Problem ▸
Show, in full, each line of the data that contains "cond".

◇ ◇ ◇

-- ==== Sys2Proof/Laws/LaneEffect.lean ====
section
/-! SUPPORT. What a lane result leaves behind (R44-R51, R120, R136): the shared operations that write it change the firing's context and nothing else, and
together they are the effect that statements name. -/

namespace Sys2Proof.Machine

open Sys2Proof

/-- Nothing changes outside one context, the L and the buffers of its tile, and the accesses and store numbers in flight. -/
structure Kept (t c : Nat) (s s' : State) : Prop where
  siblings : ∀ k, k % 8 ≠ c % 8 → s'.ctx t k = s.ctx t k
  tile : { s'.tile t with ctxs := (s.tile t).ctxs, last := (s.tile t).last, buffers := (s.tile t).buffers } = s.tile t
  tiles : ∀ k, k ≠ t → s'.tile k = s.tile k
  rest : { s' with tiles := s.tiles, accesses := s.accesses, nextAccess := s.nextAccess, writers := s.writers } = s

theorem Kept.refl (t c : Nat) (s : State) : Kept t c s s := ⟨fun _ _ => rfl, rfl, fun _ _ => rfl, rfl⟩

theorem Kept.trans {t c : Nat} {s s1 s2 : State} (h : Kept t c s s1) (h' : Kept t c s1 s2) : Kept t c s s2 where
  siblings k hk := (h'.siblings k hk).trans (h.siblings k hk)
  tile := by
    have := congrArg (fun x : Tile => { x with ctxs := (s.tile t).ctxs, last := (s.tile t).last, buffers := (s.tile t).buffers }) h'.tile
    exact this.trans h.tile
  tiles k hk := (h'.tiles k hk).trans (h.tiles k hk)
  rest := by
    have := congrArg (fun x : State => { x with tiles := s.tiles, accesses := s.accesses, nextAccess := s.nextAccess, writers := s.writers }) h'.rest
    exact this.trans h.rest

theorem Kept.setCtx (t c : Nat) (s : State) (cx : Ctx) : Kept t c s (s.setCtx t c cx) where
  siblings k hk := ctx_setCtx_other s hk cx
  tile := by simp [State.setCtx, Tile.setCtx]
  tiles k hk := tile_setCtx_other s hk c cx
  rest := rfl

/-- A tile of which only the buffers change. -/
theorem Kept.setBuffers (t c : Nat) (s : State) (bs : Vector (Option Buffer) 16) :
    Kept t c s (s.setTile t { s.tile t with buffers := bs }) where
  siblings k _ := by simp [State.ctx, Tile.ctx]
  tile := by simp
  tiles k hk := tile_setTile_other s hk _
  rest := rfl

/-- Accesses put in flight and numbers taken. -/
theorem Kept.traffic (t c : Nat) (s : State) (as : List Access) (n : Nat) (ws : SMap Writer) :
    Kept t c s { s with accesses := as, nextAccess := n, writers := ws } := ⟨fun _ _ => rfl, rfl, fun _ _ => rfl, rfl⟩

theorem Kept.issue (t c : Nat) (s : State) (a : Access) : Kept t c s (s.issue a) := by
  unfold State.issue State.recordTag State.setWriter
  split <;> exact Kept.traffic t c s _ _ _

theorem ctx_issue (s : State) (a : Access) (t c : Nat) : (s.issue a).ctx t c = s.ctx t c := by
  unfold State.issue State.recordTag State.setWriter
  split <;> rfl

theorem Kept.takeNumber (t c : Nat) (s : State) (w : Nat) : Kept t c s (s.takeNumber w).2 :=
  Kept.traffic t c s s.accesses s.nextAccess _

theorem Kept.writeBuffer (t c slot k : Nat) (s : State) (v : V512) : Kept t c s (writeBuffer s t c slot k v) := by
  unfold Machine.writeBuffer
  split
  · exact Kept.refl t c s
  · exact ((Kept.takeNumber t c s t).trans (Kept.issue t c _ _)).trans (Kept.setBuffers t c _ _)

theorem ctx_writeBuffer (s : State) (t c slot k : Nat) (v : V512) : (writeBuffer s t c slot k v).ctx t c = s.ctx t c := by
  unfold Machine.writeBuffer
  split
  · rfl
  · simp only [State.ctx, tile_setTile_same]
    show Tile.ctx (State.tile (State.issue _ _) t) c = _
    exact ctx_issue _ _ t c

theorem drainBuffer_keeps (t c slot n k : Nat) (ps : List Place) (s : State) :
    Kept t c s (drainBuffer t c slot n k ps s)
      ∧ ∃ rest, (drainBuffer t c slot n k ps s).ctx t c = { s.ctx t c with outs := set8 (s.ctx t c).outs n rest } := by
  induction ps generalizing s with
  | nil => exact ⟨Kept.setCtx t c s _, [], by simp [drainBuffer]⟩
  | cons p rest ih =>
    cases p with
    | full b =>
      have h := ih (writeBuffer s t c slot k b.payload)
      refine ⟨(Kept.writeBuffer t c slot k s b.payload).trans h.1, ?_⟩
      obtain ⟨r, hr⟩ := h.2
      exact ⟨r, by rw [drainBuffer, hr, ctx_writeBuffer]⟩
    | held id tag => exact ⟨Kept.setCtx t c s _, _, by simp [drainBuffer]; rfl⟩

/-- Sending a beat changes the endpoint, and what a circular buffer's write takes. -/
theorem setOuts_keeps (s : State) (t c slot n : Nat) (ps : List Place) :
    Kept t c s (s.setOuts t c slot n ps) ∧ ∃ rest, (s.setOuts t c slot n ps).ctx t c = { s.ctx t c with outs := set8 (s.ctx t c).outs n rest } := by
  unfold State.setOuts
  split
  · exact drainBuffer_keeps t c slot n _ ps s
  · exact ⟨Kept.setCtx t c s _, ps, by simp⟩

/-- The destination of a lane result (R44, R46, R51, R136). -/
theorem writeDest_keeps (s : State) (t c slot : Nat) (dst : Opnd) (w : Nat) (e : Mask) (vals : List Nat) :
    Kept t c s (s.writeDest t c slot dst w e vals) := by
  unfold State.writeDest State.sendBeat
  split
  · exact Kept.setCtx t c s _
  · exact (setOuts_keeps s t c slot _ _).1
  · exact Kept.refl t c s

theorem writePred_keeps (s : State) (t c : Nat) (dst : Opnd) (e cond : Mask) : Kept t c s (s.writePred t c dst e cond) := by
  unfold State.writePred
  split
  · exact Kept.setCtx t c s _
  · exact Kept.refl t c s

theorem updatePred_keeps (s : State) (t c : Nat) (op : PredOp) (reg : Fin 8) (e cond : Mask) :
    Kept t c s (s.updatePred t c op reg e cond) := by
  unfold State.updatePred
  simp only
  split
  · exact Kept.refl t c s
  · exact Kept.setCtx t c s _

theorem raise_keeps (s : State) (t c : Nat) (fl : FpFlags) : Kept t c s (s.raise t c fl) := Kept.setCtx t c s _

theorem afterFiring_keeps (s : State) (t c : Nat) (adv : BitVec 8) : Kept t c s (s.afterFiring t c adv) where
  siblings k hk := by simp [State.afterFiring, State.ctx, Tile.ctx, Tile.setCtx, at8_set8_other _ hk]
  tile := by simp [State.afterFiring, Tile.setCtx]
  tiles k hk := tile_setTile_other s hk _
  rest := rfl

theorem applyLanes_keeps (s : State) (fr : Firing) (r : LaneResult) : Kept fr.t fr.c s (applyLanes s fr r) :=
  (((writeDest_keeps s _ _ _ _ _ _ _).trans (writePred_keeps _ _ _ _ _ _)).trans (updatePred_keeps _ _ _ _ _ _ _)).trans (raise_keeps _ _ _ _)

/-! ### Firings that take no store number -/

/-- Nothing outside the tiles changes, and no buffer of the tile. -/
structure Quiet (t : Nat) (s s' : State) : Prop where
  rest : { s' with tiles := s.tiles } = s
  buffers : (s'.tile t).buffers = (s.tile t).buffers

theorem Quiet.refl (t : Nat) (s : State) : Quiet t s s := ⟨rfl, rfl⟩

theorem Quiet.trans {t : Nat} {s s1 s2 : State} (h : Quiet t s s1) (h' : Quiet t s1 s2) : Quiet t s s2 where
  rest := (congrArg (fun x : State => { x with tiles := s.tiles }) h'.rest).trans h.rest
  buffers := h'.buffers.trans h.buffers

◇ ◇ ◇

Expected output ▸
theorem writePred_keeps (s : State) (t c : Nat) (dst : Opnd) (e cond : Mask) : Kept t c s (s.writePred t c dst e cond) := by
theorem updatePred_keeps (s : State) (t c : Nat) (op : PredOp) (reg : Fin 8) (e cond : Mask) :
    Kept t c s (s.updatePred t c op reg e cond) := by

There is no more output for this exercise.